Collected data:
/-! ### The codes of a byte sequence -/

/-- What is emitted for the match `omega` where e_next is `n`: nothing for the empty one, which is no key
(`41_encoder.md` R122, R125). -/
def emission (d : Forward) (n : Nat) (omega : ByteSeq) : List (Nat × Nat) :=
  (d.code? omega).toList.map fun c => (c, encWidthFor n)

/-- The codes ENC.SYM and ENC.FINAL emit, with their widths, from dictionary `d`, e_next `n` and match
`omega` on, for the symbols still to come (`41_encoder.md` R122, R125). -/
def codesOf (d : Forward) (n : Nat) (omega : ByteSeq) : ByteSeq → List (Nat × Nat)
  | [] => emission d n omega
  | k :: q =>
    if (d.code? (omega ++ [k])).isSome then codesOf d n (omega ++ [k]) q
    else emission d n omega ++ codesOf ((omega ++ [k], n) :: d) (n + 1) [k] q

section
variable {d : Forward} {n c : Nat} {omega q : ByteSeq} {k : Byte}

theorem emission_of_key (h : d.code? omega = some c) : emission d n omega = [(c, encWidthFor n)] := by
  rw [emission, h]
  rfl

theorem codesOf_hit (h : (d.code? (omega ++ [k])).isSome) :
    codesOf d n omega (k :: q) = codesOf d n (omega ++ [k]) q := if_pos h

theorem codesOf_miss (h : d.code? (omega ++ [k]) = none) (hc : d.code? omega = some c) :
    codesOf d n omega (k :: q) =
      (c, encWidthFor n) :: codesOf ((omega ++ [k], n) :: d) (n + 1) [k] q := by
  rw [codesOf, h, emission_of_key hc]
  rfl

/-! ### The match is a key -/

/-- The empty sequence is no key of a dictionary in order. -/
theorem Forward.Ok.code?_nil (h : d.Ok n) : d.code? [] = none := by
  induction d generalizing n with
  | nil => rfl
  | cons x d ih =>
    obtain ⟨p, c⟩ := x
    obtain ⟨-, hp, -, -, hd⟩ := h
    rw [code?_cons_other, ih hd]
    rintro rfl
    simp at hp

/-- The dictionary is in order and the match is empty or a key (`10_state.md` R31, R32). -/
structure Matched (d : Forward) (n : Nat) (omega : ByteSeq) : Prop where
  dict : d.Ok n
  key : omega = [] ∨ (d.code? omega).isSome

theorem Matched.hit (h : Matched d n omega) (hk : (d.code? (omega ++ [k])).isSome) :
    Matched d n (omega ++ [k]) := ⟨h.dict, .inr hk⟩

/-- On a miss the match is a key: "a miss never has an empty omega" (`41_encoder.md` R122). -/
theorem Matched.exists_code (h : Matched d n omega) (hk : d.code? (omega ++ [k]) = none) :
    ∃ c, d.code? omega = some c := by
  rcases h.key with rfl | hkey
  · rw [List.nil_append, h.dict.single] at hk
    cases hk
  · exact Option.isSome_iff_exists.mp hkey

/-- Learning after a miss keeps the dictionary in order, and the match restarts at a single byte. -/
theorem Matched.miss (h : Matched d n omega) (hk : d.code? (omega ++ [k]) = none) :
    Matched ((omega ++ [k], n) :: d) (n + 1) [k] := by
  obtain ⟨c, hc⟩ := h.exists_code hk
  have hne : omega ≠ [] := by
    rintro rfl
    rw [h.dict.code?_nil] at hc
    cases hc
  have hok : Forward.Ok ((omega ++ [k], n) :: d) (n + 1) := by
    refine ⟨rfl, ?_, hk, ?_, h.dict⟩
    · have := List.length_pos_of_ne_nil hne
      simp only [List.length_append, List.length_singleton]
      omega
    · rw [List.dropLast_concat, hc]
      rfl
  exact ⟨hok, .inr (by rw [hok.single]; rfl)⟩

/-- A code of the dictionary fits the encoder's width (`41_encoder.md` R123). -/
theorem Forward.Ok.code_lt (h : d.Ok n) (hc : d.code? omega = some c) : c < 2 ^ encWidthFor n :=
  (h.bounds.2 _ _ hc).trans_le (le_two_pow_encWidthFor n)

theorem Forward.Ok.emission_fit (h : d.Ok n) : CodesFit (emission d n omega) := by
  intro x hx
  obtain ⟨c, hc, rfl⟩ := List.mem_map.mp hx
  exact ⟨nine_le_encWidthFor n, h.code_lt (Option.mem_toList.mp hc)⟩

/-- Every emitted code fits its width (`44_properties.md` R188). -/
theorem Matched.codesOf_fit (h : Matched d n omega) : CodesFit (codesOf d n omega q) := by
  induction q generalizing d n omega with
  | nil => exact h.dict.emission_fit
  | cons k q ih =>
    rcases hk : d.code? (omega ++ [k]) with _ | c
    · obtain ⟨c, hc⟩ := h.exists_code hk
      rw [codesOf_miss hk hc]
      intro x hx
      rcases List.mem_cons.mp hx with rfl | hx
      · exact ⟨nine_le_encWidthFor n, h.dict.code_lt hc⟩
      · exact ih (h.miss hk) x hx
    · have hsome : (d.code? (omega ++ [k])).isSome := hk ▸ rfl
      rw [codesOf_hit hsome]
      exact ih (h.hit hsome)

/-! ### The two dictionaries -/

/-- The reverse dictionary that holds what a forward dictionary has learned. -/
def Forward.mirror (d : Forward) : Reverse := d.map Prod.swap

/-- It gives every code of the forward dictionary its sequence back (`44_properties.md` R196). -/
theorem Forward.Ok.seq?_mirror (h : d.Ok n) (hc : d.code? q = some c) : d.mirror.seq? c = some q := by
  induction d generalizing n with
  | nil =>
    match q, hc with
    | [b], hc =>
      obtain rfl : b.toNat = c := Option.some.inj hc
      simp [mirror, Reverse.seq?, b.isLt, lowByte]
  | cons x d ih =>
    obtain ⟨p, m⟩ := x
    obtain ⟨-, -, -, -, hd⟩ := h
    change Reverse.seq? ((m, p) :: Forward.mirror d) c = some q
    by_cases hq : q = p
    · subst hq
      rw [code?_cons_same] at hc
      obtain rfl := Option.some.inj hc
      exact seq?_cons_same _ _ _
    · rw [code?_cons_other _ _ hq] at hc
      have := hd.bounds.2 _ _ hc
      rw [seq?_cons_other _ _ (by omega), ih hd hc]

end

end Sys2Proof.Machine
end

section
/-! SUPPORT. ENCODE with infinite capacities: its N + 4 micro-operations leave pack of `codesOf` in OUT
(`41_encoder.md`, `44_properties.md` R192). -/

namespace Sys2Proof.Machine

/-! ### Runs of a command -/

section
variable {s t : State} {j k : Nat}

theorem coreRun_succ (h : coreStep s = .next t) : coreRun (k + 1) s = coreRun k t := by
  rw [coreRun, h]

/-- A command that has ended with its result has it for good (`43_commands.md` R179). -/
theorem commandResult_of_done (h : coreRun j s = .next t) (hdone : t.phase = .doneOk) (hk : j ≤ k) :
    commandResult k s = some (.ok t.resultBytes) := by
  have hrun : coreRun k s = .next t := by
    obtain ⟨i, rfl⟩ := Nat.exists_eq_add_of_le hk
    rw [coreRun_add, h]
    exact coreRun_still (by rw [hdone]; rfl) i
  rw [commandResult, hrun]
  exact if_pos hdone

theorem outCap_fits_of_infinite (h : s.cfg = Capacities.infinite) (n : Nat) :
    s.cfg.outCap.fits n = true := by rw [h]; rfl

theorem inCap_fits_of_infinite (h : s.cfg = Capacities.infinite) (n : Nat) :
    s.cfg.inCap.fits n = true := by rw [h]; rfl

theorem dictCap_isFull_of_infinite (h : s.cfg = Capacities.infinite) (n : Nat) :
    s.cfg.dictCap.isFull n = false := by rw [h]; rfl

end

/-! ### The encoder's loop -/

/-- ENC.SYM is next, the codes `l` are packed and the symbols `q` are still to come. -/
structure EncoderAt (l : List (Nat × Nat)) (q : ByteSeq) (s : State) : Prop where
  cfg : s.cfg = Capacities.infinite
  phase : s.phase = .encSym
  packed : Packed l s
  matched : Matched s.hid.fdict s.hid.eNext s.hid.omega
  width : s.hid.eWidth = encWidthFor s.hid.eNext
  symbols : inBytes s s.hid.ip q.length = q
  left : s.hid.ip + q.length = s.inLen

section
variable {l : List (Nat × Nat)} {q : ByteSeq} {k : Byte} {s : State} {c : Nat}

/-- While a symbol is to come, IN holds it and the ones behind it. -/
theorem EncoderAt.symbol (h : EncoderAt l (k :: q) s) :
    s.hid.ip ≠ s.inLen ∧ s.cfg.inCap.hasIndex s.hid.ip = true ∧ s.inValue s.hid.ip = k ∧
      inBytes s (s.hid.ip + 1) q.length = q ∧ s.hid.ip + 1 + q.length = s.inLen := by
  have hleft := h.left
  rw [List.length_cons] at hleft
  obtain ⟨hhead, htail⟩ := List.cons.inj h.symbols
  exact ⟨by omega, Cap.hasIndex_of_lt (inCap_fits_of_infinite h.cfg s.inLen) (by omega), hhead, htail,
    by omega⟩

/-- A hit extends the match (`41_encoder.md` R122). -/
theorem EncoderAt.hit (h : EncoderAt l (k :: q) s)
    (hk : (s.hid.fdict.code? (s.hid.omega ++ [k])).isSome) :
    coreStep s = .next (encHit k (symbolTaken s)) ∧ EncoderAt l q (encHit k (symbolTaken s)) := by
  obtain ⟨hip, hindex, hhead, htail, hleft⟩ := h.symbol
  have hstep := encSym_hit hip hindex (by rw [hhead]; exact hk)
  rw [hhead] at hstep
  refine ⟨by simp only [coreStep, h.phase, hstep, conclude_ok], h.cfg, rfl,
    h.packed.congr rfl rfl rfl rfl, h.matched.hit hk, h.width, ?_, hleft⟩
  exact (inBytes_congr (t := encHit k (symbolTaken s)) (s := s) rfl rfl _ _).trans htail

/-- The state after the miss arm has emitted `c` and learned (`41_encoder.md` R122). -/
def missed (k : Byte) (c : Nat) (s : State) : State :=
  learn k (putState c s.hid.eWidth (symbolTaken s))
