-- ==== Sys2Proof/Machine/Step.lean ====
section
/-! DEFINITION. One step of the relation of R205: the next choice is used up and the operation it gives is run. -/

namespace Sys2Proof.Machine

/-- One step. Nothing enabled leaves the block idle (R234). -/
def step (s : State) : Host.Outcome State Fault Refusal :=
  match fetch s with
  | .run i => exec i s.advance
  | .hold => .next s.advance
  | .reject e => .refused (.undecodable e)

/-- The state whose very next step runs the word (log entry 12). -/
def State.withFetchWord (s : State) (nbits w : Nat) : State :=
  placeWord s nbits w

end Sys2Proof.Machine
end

- [Task requirements]: Every line containing the string "sequence" is required; copy each such line from the data.

- [Exercise response]:
/-! ### The codes of a byte sequence -/
/-- The empty sequence is no key of a dictionary in order. -/
/-- It gives every code of the forward dictionary its sequence back (`44_properties.md` R196). -/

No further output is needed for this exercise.